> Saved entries
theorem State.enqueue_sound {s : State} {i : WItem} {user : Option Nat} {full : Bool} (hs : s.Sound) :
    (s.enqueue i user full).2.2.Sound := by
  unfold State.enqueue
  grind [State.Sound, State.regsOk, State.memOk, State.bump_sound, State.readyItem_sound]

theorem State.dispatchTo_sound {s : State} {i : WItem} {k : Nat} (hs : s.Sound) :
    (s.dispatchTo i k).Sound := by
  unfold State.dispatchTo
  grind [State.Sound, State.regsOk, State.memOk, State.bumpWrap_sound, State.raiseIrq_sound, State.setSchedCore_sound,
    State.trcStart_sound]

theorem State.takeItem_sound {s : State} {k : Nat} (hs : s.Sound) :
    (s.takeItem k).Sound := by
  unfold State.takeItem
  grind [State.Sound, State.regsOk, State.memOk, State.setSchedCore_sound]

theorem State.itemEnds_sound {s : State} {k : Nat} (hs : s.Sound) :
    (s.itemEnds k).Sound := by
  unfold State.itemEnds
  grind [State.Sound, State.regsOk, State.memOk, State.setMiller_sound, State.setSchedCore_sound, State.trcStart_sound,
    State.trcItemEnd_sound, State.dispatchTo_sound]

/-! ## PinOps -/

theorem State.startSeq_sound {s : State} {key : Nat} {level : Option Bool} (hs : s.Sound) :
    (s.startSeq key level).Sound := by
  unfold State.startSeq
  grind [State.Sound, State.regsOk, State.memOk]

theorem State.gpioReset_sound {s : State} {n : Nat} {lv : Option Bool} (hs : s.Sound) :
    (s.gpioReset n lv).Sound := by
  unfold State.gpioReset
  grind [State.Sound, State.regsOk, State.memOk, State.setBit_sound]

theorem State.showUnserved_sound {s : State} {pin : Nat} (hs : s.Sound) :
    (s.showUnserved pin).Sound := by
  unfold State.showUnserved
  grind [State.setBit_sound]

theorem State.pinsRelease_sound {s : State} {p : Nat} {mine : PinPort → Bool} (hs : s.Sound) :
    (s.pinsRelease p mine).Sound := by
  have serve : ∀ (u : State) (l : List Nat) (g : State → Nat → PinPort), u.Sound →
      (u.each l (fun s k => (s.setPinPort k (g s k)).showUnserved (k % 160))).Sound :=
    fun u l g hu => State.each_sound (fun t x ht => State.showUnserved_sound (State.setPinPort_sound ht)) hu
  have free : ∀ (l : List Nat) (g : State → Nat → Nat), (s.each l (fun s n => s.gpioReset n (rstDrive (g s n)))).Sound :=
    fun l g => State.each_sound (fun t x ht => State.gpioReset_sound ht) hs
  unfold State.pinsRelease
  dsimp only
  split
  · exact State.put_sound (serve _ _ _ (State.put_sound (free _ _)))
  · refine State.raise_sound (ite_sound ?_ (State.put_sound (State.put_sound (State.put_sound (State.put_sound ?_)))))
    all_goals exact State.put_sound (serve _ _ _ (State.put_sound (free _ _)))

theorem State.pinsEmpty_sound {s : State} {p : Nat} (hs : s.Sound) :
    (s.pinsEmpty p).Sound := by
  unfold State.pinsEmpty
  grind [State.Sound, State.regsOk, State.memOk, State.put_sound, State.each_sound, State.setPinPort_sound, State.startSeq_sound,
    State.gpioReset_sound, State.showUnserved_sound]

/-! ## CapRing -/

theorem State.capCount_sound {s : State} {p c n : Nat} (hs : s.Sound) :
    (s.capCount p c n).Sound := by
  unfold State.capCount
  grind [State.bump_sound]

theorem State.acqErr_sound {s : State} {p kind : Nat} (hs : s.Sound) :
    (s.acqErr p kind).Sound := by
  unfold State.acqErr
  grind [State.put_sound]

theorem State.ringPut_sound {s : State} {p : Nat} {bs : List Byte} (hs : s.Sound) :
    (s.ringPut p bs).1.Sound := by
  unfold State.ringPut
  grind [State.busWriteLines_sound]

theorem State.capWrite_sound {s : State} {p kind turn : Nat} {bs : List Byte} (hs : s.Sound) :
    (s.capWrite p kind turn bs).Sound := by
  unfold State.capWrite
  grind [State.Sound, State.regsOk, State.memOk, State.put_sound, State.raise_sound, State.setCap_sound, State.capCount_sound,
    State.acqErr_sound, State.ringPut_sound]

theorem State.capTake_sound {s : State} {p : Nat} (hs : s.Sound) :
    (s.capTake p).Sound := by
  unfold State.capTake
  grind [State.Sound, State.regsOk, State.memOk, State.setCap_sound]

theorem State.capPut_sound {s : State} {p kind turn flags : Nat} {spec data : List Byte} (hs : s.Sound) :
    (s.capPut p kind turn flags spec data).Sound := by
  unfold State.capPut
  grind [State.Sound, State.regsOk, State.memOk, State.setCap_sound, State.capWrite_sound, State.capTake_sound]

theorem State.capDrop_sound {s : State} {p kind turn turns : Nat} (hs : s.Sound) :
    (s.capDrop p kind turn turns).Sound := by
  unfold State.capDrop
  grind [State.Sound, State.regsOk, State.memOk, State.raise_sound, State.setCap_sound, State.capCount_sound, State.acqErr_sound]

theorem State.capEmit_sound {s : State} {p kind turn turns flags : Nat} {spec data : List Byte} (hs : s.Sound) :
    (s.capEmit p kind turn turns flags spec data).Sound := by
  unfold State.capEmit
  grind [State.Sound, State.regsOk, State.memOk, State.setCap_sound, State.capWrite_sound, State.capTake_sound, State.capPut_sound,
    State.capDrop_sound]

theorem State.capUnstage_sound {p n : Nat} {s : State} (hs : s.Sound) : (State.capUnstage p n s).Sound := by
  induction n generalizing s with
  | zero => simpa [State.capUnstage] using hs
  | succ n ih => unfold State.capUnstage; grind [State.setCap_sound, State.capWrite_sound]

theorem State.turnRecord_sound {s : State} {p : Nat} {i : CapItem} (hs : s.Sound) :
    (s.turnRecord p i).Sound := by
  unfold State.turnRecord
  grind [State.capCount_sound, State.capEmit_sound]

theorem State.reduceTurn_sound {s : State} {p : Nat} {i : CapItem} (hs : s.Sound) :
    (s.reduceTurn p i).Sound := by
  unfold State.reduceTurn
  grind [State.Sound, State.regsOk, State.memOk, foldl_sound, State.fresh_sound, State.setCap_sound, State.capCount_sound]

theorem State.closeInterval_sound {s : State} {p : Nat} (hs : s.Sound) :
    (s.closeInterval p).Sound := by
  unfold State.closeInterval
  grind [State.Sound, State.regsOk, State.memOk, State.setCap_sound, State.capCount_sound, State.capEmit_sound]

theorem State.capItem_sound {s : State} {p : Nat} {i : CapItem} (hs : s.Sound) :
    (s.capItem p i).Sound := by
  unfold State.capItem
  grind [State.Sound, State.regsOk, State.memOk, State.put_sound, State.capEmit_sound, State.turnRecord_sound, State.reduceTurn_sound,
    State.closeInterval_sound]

---

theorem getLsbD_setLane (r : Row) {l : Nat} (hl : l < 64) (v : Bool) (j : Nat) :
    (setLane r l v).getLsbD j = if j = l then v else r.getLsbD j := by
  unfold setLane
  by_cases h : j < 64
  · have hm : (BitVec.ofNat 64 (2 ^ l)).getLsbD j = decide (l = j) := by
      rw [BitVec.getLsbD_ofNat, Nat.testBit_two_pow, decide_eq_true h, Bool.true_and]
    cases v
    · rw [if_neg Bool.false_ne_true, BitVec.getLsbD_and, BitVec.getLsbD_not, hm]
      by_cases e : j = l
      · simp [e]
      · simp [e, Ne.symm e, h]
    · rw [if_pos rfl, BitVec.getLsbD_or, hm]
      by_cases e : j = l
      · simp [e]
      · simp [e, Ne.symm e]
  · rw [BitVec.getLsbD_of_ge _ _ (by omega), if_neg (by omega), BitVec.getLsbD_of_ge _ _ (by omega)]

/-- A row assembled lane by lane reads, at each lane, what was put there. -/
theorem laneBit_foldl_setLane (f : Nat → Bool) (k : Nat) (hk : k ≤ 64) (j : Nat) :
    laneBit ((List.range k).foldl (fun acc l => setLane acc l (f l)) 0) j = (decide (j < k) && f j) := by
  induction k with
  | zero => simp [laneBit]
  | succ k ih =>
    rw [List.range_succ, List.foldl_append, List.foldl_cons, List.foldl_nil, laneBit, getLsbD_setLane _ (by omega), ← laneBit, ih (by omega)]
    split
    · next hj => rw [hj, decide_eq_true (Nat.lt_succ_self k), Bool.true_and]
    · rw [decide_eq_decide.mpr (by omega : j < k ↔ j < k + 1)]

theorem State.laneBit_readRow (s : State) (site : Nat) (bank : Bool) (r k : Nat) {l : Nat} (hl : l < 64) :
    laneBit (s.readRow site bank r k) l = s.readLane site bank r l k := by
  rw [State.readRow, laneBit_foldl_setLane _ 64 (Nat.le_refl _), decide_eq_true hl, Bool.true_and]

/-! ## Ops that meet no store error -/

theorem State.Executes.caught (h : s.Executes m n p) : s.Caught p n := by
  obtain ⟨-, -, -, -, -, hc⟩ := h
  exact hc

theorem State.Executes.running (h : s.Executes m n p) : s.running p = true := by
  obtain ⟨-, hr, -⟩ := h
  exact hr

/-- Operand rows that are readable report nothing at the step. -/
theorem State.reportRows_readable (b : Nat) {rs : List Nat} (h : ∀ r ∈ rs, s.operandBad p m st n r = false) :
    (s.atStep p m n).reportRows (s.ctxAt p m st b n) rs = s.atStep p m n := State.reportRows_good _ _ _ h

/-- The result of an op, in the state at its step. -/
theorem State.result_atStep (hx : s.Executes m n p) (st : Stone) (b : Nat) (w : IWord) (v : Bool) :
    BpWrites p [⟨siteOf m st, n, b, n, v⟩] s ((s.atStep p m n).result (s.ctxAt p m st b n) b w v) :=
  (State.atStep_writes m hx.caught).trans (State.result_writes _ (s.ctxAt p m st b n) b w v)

--

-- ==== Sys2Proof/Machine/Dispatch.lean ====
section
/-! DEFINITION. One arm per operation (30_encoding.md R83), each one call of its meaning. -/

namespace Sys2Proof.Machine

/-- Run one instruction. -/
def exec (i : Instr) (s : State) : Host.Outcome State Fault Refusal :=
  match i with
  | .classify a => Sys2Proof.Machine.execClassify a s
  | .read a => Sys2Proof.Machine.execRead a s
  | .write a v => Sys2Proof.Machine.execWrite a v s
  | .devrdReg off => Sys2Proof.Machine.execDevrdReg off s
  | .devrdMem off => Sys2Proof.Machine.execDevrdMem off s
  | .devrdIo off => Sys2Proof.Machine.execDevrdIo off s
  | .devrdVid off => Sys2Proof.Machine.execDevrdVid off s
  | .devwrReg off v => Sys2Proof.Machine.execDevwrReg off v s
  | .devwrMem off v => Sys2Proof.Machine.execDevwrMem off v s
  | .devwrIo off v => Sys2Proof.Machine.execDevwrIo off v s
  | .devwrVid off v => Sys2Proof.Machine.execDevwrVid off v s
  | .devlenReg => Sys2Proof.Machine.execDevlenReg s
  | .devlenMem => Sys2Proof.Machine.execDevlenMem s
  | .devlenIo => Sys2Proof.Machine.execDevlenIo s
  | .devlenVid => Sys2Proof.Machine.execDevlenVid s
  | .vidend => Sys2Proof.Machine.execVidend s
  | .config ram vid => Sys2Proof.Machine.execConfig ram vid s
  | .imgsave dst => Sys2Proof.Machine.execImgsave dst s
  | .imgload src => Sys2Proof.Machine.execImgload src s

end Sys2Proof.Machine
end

> TASK OBJECTIVE
Looking at the data above, return every line from the one with "(s.capItem p i).Sound := by" down to the one with "State.closeInterval_sound]", exactly and inclusively.

> EXERCISE SOLUTION
    (s.capItem p i).Sound := by
  unfold State.capItem
  grind [State.Sound, State.regsOk, State.memOk, State.put_sound, State.capEmit_sound, State.turnRecord_sound, State.reduceTurn_sound,
    State.closeInterval_sound]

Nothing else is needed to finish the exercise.